K-means algorithm principle and R language example

Last Update:2016-01-23 Source: Internet

Author: User

Developer on Alibaba Coud: Build your first app with APIs, SDKs, and tutorials on the Alibaba Cloud. Read more ＞

Clustering is the method of categorizing similar objects into the same cluster, which is somewhat like a fully automated classification. The more similar objects within a cluster, the better the clustering effect. The classification problems discussed in support vector machine and neural network are supervised learning methods, and now we introduce the cluster is unsupervised. The K-means (k--means) is the most basic and simple clustering algorithm.

In the K-means algorithm, centroid is the core of defining a clustering prototype (that is, the results obtained by machine learning). In the process of introducing the implementation of the algorithm, we will demonstrate the calculation method of centroid. And you will see that the centroid of the center is derived from the calculated mean, except for the first time the centroid is specified.

First, select the K initial centroid (the K centroid does not require a sample data set), where K is the user-specified parameter, which is the number of clusters expected.
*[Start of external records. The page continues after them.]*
/-! ### onSec -/

@[simp] theorem onSec_regs (f : Sec → Sec) : (onSec d f).regs = d.regs := (rfl)
@[simp] theorem onSec_staged (f : Sec → Sec) : (onSec d f).staged = d.staged := (rfl)
@[simp] theorem onSec_mem (f : Sec → Sec) : (onSec d f).mem = d.mem := (rfl)
@[simp] theorem onSec_badLines (f : Sec → Sec) : (onSec d f).badLines = d.badLines := (rfl)
@[simp] theorem onSec_ports (f : Sec → Sec) : (onSec d f).ports = d.ports := (rfl)
@[simp] theorem onSec_ctxs (f : Sec → Sec) : (onSec d f).ctxs = d.ctxs := (rfl)
@[simp] theorem onSec_pipes (f : Sec → Sec) : (onSec d f).pipes = d.pipes := (rfl)
@[simp] theorem onSec_views (f : Sec → Sec) : (onSec d f).views = d.views := (rfl)
@[simp] theorem onSec_taps (f : Sec → Sec) : (onSec d f).taps = d.taps := (rfl)
@[simp] theorem onSec_drvs (f : Sec → Sec) : (onSec d f).drvs = d.drvs := (rfl)
@[simp] theorem onSec_boxes (f : Sec → Sec) : (onSec d f).boxes = d.boxes := (rfl)
@[simp] theorem onSec_compares (f : Sec → Sec) : (onSec d f).compares = d.compares := (rfl)
@[simp] theorem onSec_panReqs (f : Sec → Sec) : (onSec d f).panReqs = d.panReqs := (rfl)
@[simp] theorem onSec_panTurn (f : Sec → Sec) : (onSec d f).panTurn = d.panTurn := (rfl)
@[simp] theorem onSec_events (f : Sec → Sec) : (onSec d f).events = d.events := (rfl)
@[simp] theorem onSec_reports (f : Sec → Sec) : (onSec d f).reports = d.reports := (rfl)
@[simp] theorem onSec_bestEff (f : Sec → Sec) : (onSec d f).bestEff = d.bestEff := (rfl)
@[simp] theorem onSec_tapQueue (f : Sec → Sec) : (onSec d f).tapQueue = d.tapQueue := (rfl)
@[simp] theorem onSec_softLines (f : Sec → Sec) : (onSec d f).softLines = d.softLines := (rfl)
@[simp] theorem onSec_groups (f : Sec → Sec) : (onSec d f).groups = d.groups := (rfl)
@[simp] theorem onSec_lanes (f : Sec → Sec) : (onSec d f).lanes = d.lanes := (rfl)
@[simp] theorem onSec_trunk (f : Sec → Sec) : (onSec d f).trunk = d.trunk := (rfl)
@[simp] theorem onSec_snaps (f : Sec → Sec) : (onSec d f).snaps = d.snaps := (rfl)
@[simp] theorem onSec_latches (f : Sec → Sec) : (onSec d f).latches = d.latches := (rfl)
@[simp] theorem onSec_tsq (f : Sec → Sec) : (onSec d f).tsq = d.tsq := (rfl)
@[simp] theorem onSec_caps (f : Sec → Sec) : (onSec d f).caps = d.caps := (rfl)
@[simp] theorem onSec_trigs (f : Sec → Sec) : (onSec d f).trigs = d.trigs := (rfl)
@[simp] theorem onSec_flt (f : Sec → Sec) : (onSec d f).flt = d.flt := (rfl)
@[simp] theorem onSec_twt (f : Sec → Sec) : (onSec d f).twt = d.twt := (rfl)
@[simp] theorem onSec_tws (f : Sec → Sec) : (onSec d f).tws = d.tws := (rfl)
@[simp] theorem onSec_otp (f : Sec → Sec) : (onSec d f).otp = d.otp := (rfl)
@[simp] theorem onSec_otpBad (f : Sec → Sec) : (onSec d f).otpBad = d.otpBad := (rfl)
@[simp] theorem onSec_aonBad (f : Sec → Sec) : (onSec d f).aonBad = d.aonBad := (rfl)
@[simp] theorem onSec_boot (f : Sec → Sec) : (onSec d f).boot = d.boot := (rfl)
@[simp] theorem onSec_sec (f : Sec → Sec) : (onSec d f).sec = f d.sec := (rfl)
@[simp] theorem onSec_heads (f : Sec → Sec) : (onSec d f).heads = d.heads := (rfl)
@[simp] theorem onSec_power (f : Sec → Sec) : (onSec d f).power = d.power := (rfl)
@[simp] theorem onSec_guards (f : Sec → Sec) : (onSec d f).guards = d.guards := (rfl)
@[simp] theorem onSec_onceTree (f : Sec → Sec) : (onSec d f).onceTree = d.onceTree := (rfl)
@[simp] theorem onSec_acts (f : Sec → Sec) : (onSec d f).acts = d.acts := (rfl)
@[simp] theorem onSec_commitNo (f : Sec → Sec) : (onSec d f).commitNo = d.commitNo := (rfl)
@[simp] theorem onSec_freeCnt (f : Sec → Sec) : (onSec d f).freeCnt = d.freeCnt := (rfl)

/-! ### onBoot -/

@[simp] theorem onBoot_regs (f : Boot → Boot) : (onBoot d f).regs = d.regs := (rfl)
@[simp] theorem onBoot_staged (f : Boot → Boot) : (onBoot d f).staged = d.staged := (rfl)
@[simp] theorem onBoot_mem (f : Boot → Boot) : (onBoot d f).mem = d.mem := (rfl)
@[simp] theorem onBoot_badLines (f : Boot → Boot) : (onBoot d f).badLines = d.badLines := (rfl)
@[simp] theorem onBoot_ports (f : Boot → Boot) : (onBoot d f).ports = d.ports := (rfl)
@[simp] theorem onBoot_ctxs (f : Boot → Boot) : (onBoot d f).ctxs = d.ctxs := (rfl)
@[simp] theorem onBoot_pipes (f : Boot → Boot) : (onBoot d f).pipes = d.pipes := (rfl)
@[simp] theorem onBoot_views (f : Boot → Boot) : (onBoot d f).views = d.views := (rfl)
@[simp] theorem onBoot_taps (f : Boot → Boot) : (onBoot d f).taps = d.taps := (rfl)
@[simp] theorem onBoot_drvs (f : Boot → Boot) : (onBoot d f).drvs = d.drvs := (rfl)
@[simp] theorem onBoot_boxes (f : Boot → Boot) : (onBoot d f).boxes = d.boxes := (rfl)
@[simp] theorem onBoot_compares (f : Boot → Boot) : (onBoot d f).compares = d.compares := (rfl)
@[simp] theorem onBoot_panReqs (f : Boot → Boot) : (onBoot d f).panReqs = d.panReqs := (rfl)
@[simp] theorem onBoot_panTurn (f : Boot → Boot) : (onBoot d f).panTurn = d.panTurn := (rfl)
@[simp] theorem onBoot_events (f : Boot → Boot) : (onBoot d f).events = d.events := (rfl)
@[simp] theorem onBoot_reports (f : Boot → Boot) : (onBoot d f).reports = d.reports := (rfl)
@[simp] theorem onBoot_bestEff (f : Boot → Boot) : (onBoot d f).bestEff = d.bestEff := (rfl)
@[simp] theorem onBoot_tapQueue (f : Boot → Boot) : (onBoot d f).tapQueue = d.tapQueue := (rfl)
@[simp] theorem onBoot_softLines (f : Boot → Boot) : (onBoot d f).softLines = d.softLines := (rfl)
@[simp] theorem onBoot_groups (f : Boot → Boot) : (onBoot d f).groups = d.groups := (rfl)
@[simp] theorem onBoot_lanes (f : Boot → Boot) : (onBoot d f).lanes = d.lanes := (rfl)
@[simp] theorem onBoot_trunk (f : Boot → Boot) : (onBoot d f).trunk = d.trunk := (rfl)
@[simp] theorem onBoot_snaps (f : Boot → Boot) : (onBoot d f).snaps = d.snaps := (rfl)
@[simp] theorem onBoot_latches (f : Boot → Boot) : (onBoot d f).latches = d.latches := (rfl)
@[simp] theorem onBoot_tsq (f : Boot → Boot) : (onBoot d f).tsq = d.tsq := (rfl)
@[simp] theorem onBoot_caps (f : Boot → Boot) : (onBoot d f).caps = d.caps := (rfl)
@[simp] theorem onBoot_trigs (f : Boot → Boot) : (onBoot d f).trigs = d.trigs := (rfl)
@[simp] theorem onBoot_flt (f : Boot → Boot) : (onBoot d f).flt = d.flt := (rfl)
@[simp] theorem onBoot_twt (f : Boot → Boot) : (onBoot d f).twt = d.twt := (rfl)
@[simp] theorem onBoot_tws (f : Boot → Boot) : (onBoot d f).tws = d.tws := (rfl)
@[simp] theorem onBoot_otp (f : Boot → Boot) : (onBoot d f).otp = d.otp := (rfl)
@[simp] theorem onBoot_otpBad (f : Boot → Boot) : (onBoot d f).otpBad = d.otpBad := (rfl)
@[simp] theorem onBoot_aonBad (f : Boot → Boot) : (onBoot d f).aonBad = d.aonBad := (rfl)
@[simp] theorem onBoot_boot (f : Boot → Boot) : (onBoot d f).boot = f d.boot := (rfl)
@[simp] theorem onBoot_sec (f : Boot → Boot) : (onBoot d f).sec = d.sec := (rfl)
@[simp] theorem onBoot_heads (f : Boot → Boot) : (onBoot d f).heads = d.heads := (rfl)
@[simp] theorem onBoot_power (f : Boot → Boot) : (onBoot d f).power = d.power := (rfl)
@[simp] theorem onBoot_guards (f : Boot → Boot) : (onBoot d f).guards = d.guards := (rfl)
@[simp] theorem onBoot_onceTree (f : Boot → Boot) : (onBoot d f).onceTree = d.onceTree := (rfl)
@[simp] theorem onBoot_acts (f : Boot → Boot) : (onBoot d f).acts = d.acts := (rfl)
@[simp] theorem onBoot_commitNo (f : Boot → Boot) : (onBoot d f).commitNo = d.commitNo := (rfl)
@[simp] theorem onBoot_freeCnt (f : Boot → Boot) : (onBoot d f).freeCnt = d.freeCnt := (rfl)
Each data point is taken to the classification of its nearest centroid, and the point set that is nationalized by the same centroid is a cluster. Then, based on the results of this classification, the centroid of each cluster is updated. Repeat the above data point classification and centroid change steps until the data points in the cluster no longer change, or equivalently, until the centroid no longer changes.

The basic K-mean algorithm is described as follows:

The data in the dataset is again categorized according to the distance from the data point to the new centroid, as shown in 13-2 (c). The algorithm then calculates the new centroid based on the new classification, and then classifies the data in the dataset again according to the distance from the data point to the new centroid. The result shows that the data points in the cluster no longer change, so the algorithm execution is finished, and the final clustering result is 13-2 (d).

For some combination of distance function and centroid type, the algorithm always converges to a solution, that is, the K mean reaches a state, and the cluster result and centroid are no longer changed. However, in order to avoid the time consumption caused by excessive iteration, a weaker condition is often used in practice to replace the "centroid no longer changes" condition. For example, use "until only 1% points to change clusters."

Although K-mean clustering is relatively simple, it is indeed quite effective. Some of its variants are even more effective, and are less affected by initialization problems. However, the K-mean value is not suitable for all data types. It cannot handle clusters of non-spherical clusters, different sizes, and densities, although it is usually possible to find Junko clusters when specifying a large enough number of clusters. The K-mean is also problematic when clustering data that contains outliers. In this case, outlier detection and deletion is helpful. Another problem with K-means is that it is sensitive to the selection of initial values, which indicates that the number of iterations caused by the choice of different initial values may vary considerably. In addition, the choice of K value is also a problem. Obviously, the algorithm itself is not self-adaptive to determine the data set should be divided into several clusters. Finally, the K-mean value is limited to data with the centroid (mean) concept. There is no such limitation for a related K-center point clustering technique. In the K center point cluster, each time we select is no longer the mean, but the median. The other details of this algorithm are not the same as the K-mean values, and we will not repeat them.

Finally, we give an example of practical application. (The code is implemented using my favorite R language for data mining )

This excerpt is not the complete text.